The main disadvantage of this is they are susceptible to failure in poor lighting and low-textured environments, where feature detection and matching tend to fail. In recent years, learning-based VO approaches have become popular and achieved competitive performance due to their ability to extract high-level representations without relying on hand-crafted features.

Despite encouraging results, there are several shortcomings that need to be addressed to deploy such motion estimation systems into real-life mobile agents. This thesis proposes novel architectures for learning-based VO and fusion techniques to address these drawbacks.

Uncertainty of the estimated motion provides a measure of its credibility and is often crucial for systems that depend upon motion output, such as path planning, vehicle state estimation, sensor fusion etc. Unfortunately, estimating uncertainty for VO is especially challenging as modelling the environmental factors, such as lighting, occlusions and weather, is often not feasible.

In the first contribution of this thesis, we propose a robust VO model to estimate 6-DoF poses and uncertainties from video. A learning-based algorithm, MDN-VO, is built which utilises a CNN-RNN hybrid model to learn feature representations from image sequences. A Mixture Density Network (MDN) is then employed to regress the camera motion as a mixture of Gaussians. We then employ a multi-camera approach to provide robustness to individual estimation failures and propose two multi-camera fusion techniques.

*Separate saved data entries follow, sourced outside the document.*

-- ==== Sys2Proof/Laws/Held.lean ====
section
/-! SUPPORT. What the invariants rest on: the marks of the register, the links, the conduct record, the site clock and the queue,
and one lemma per shared operation and per request that says it keeps them. -/

namespace Sys2Proof.Machine

/-- What the invariants read of the state. -/
structure Held where
  marks : Vector (Bool × List Byte) 128
  links : PerStation Link
  conduct : PerChamber (Option Station)
  clock : Option Clock
  pending : List Instr

/-- A slot as the duplicate test sees it. -/
def Vessel.key (v : Vessel) : Bool × List Byte := (v.nonFree, v.mark)

/-- What the invariants read of a state. -/
def State.held (s : State) : Held where
  marks := s.vessels.map Vessel.key
  links := ⟨s.stations.uc.link, s.stations.lc.link, s.stations.tc.link⟩
  conduct := s.conduct
  clock := s.clock
  pending := s.pending

/-- The settled part of the state determines what the invariants read. -/
theorem held_of_core {s t : State} (h : t.core = s.core) : t.held = s.held := by
  have hs : t.held = ⟨t.core.vessels.map Vessel.key, ⟨t.core.stations.uc.link, t.core.stations.lc.link, t.core.stations.tc.link⟩,
    t.core.conduct, t.core.clock, t.core.pending⟩ := rfl
  rw [hs, h]
  rfl

/-- A fold of steps that keep what the invariants read keeps it. -/
@[simp] theorem foldl_held {α : Type} (f : State → α → State) (l : List α) (s : State) (h : ∀ t x, (f t x).held = t.held) :
    (l.foldl f s).held = s.held := by
  induction l generalizing s with
  | nil => rfl
  | cons x xs ih => rw [List.foldl_cons, ih, h]

/-! ## Fields the invariants do not read -/

@[simp] theorem State.held_loaded (t : State) (x : Loaded) : State.held { t with loaded := x } = t.held := rfl

@[simp] theorem State.held_settings (t : State) (x : Settings) : State.held { t with settings := x } = t.held := rfl

@[simp] theorem State.held_levels (t : State) (x : Levels) : State.held { t with levels := x } = t.held := rfl

@[simp] theorem State.held_book (t : State) (x : Book) : State.held { t with book := x } = t.held := rfl

@[simp] theorem State.held_signals (t : State) (x : Signals) : State.held { t with signals := x } = t.held := rfl

@[simp] theorem State.held_active (t : State) (x : Tariff) : State.held { t with active := x } = t.held := rfl

@[simp] theorem State.held_standby (t : State) (x : Tariff) : State.held { t with standby := x } = t.held := rfl

@[simp] theorem State.held_journal (t : State) (x : Journal) : State.held { t with journal := x } = t.held := rfl

@[simp] theorem State.held_site (t : State) (x : SiteAccount) : State.held { t with site := x } = t.held := rfl

@[simp] theorem State.held_tallies (t : State) (x : Tallies) : State.held { t with tallies := x } = t.held := rfl

@[simp] theorem State.held_capture (t : State) (x : Capture) : State.held { t with capture := x } = t.held := rfl

@[simp] theorem State.held_store (t : State) (x : Store) : State.held { t with store := x } = t.held := rfl

/-- A slot may be replaced by a record of the same state class and mark. -/
theorem State.setVessel_held (s : State) (i : Nat) (v : Vessel) (h : v.key = (s.vessel i).key) :
    (s.setVessel i v).held = s.held := by
  have : (s.vessels.setIfInBounds i v).map Vessel.key = s.vessels.map Vessel.key := by
    refine Vector.ext fun j hj => ?_
    rw [Vector.getElem_map, Vector.getElem_map, Vector.getElem_setIfInBounds]
    split
    · next e =>
      subst e
      simp [h, State.vessel, hj]
    · rfl
  simp only [State.held, State.setVessel, this]

/-- A station's record may be replaced by one of the same link. -/
theorem State.setStation_held (s : State) (st : Station) (r : StationRec) (h : r.link = (s.station st).link) :
    (s.setStation st r).held = s.held := by
  cases st <;> simp only [State.held, State.setStation, PerStation.set] <;> rw [h] <;> rfl

/-! ## The operations that keep the settled part -/

@[simp] theorem State.putGate_held (s : State) (k : Chamber) (e : Side) (g : Gate) :
    (s.putGate k e g).held = s.held := rfl

@[simp] theorem State.putSluice_held (s : State) (q : Sluice) (r : SluiceRec) : (s.putSluice q r).held = s.held := held_of_core (by simp)

@[simp] theorem State.setOverflow_held (s : State) (k : Chamber) (x : Bool) : (s.setOverflow k x).held = s.held := rfl

@[simp] theorem State.send_held (s : State) (a : Actuator) (o : DriveOrder) : (s.send a o).held = s.held := rfl

@[simp] theorem State.setChamber_held (s : State) (k : Chamber) (c : Sequencer) :
    (s.setChamber k c).held = s.held := rfl

@[simp] theorem State.setWish_held (s : State) (k : Chamber) (w : Option Wish) : (s.setWish k w).held = s.held := rfl

@[simp] theorem State.setBatch_held (s : State) (k : Chamber) (b : Option Batch) :
    (s.setBatch k b).held = s.held := rfl

@[simp] theorem State.changeOrder_held (s : State) (n : Nat) (f : Order → Order) :
    (s.changeOrder n f).held = s.held := rfl

@[simp] theorem State.setLamp_held (s : State) (l : LampId) (x : Lamp) : (s.setLamp l x).held = s.held := rfl

@[simp] theorem State.mapChamberLamps_held (s : State) (k : Chamber) (f : Lamp → Lamp) :
    (s.mapChamberLamps k f).held = s.held := rfl

@[simp] theorem State.setTest_held (s : State) (k : Chamber) (t : Option Nat) : (s.setTest k t).held = s.held := rfl

@[simp] theorem State.setGenerator_held (s : State) (g : Generator) (x : FlashGen) :
    (s.setGenerator g x).held = s.held := held_of_core (by simp)

@[simp] theorem State.setSubscriber_held (s : State) (st : Station) (b : Option Subscriber) :
    (s.setSubscriber st b).held = s.held := rfl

Any fusion approach must have the ability to balance incoming signals based on their uncertainties. In the second contribution of this thesis, we introduce a naive fusion approach, MC-FUSION, which learns to fuse multi-view motion estimations considering their uncertainties. MC-FUSION outperforms single-camera estimations and the state of the art, validating the benefits of a multi-view VO approach.

The approach expects estimations to be synchronised which is problematic for real-world applications. This is because acquiring images from multiple cameras at the same time requires ‘gen locked’ or synchronised hardware. Also, sufficient bandwidth is required to capture and process those images simultaneously which in turn has cost implications. Therefore, it is advantageous that a fusion system has the ability to fuse asynchronous signals.

In the third contribution of this thesis, we introduce AFT-VO, a novel transformer-based deep fusion framework. Our framework combines predictions from asynchronous multi-view cameras and accounts for the time discrepancies of measurements coming from different sources. It can fuse signals from any number of sources and, more importantly, it does not require those sources to be synchronised or to be at the same frequency. 

We evaluate our model under severe driving scenarios, such as rain and night-time scenes, with promising results. However, the nature of VO is that small errors in the estimation of each frame accumulate over time which results in drift between estimated and real trajectories.

In the last contribution of this thesis, we employ a pose graph optimisation technique to reduce the VO drift. 

Unlike other approaches, we utilise multi-view cameras to detect loops which gather information from different views and provide a more robust loop detection pipeline. 

In this chapter, we also collect a large-scale multi-view dataset for the evaluation of VO and SLAM systems.

Finally, we conclude with thorough experiments demonstrating the drift in VO can be reduced via the optimisation pipeline.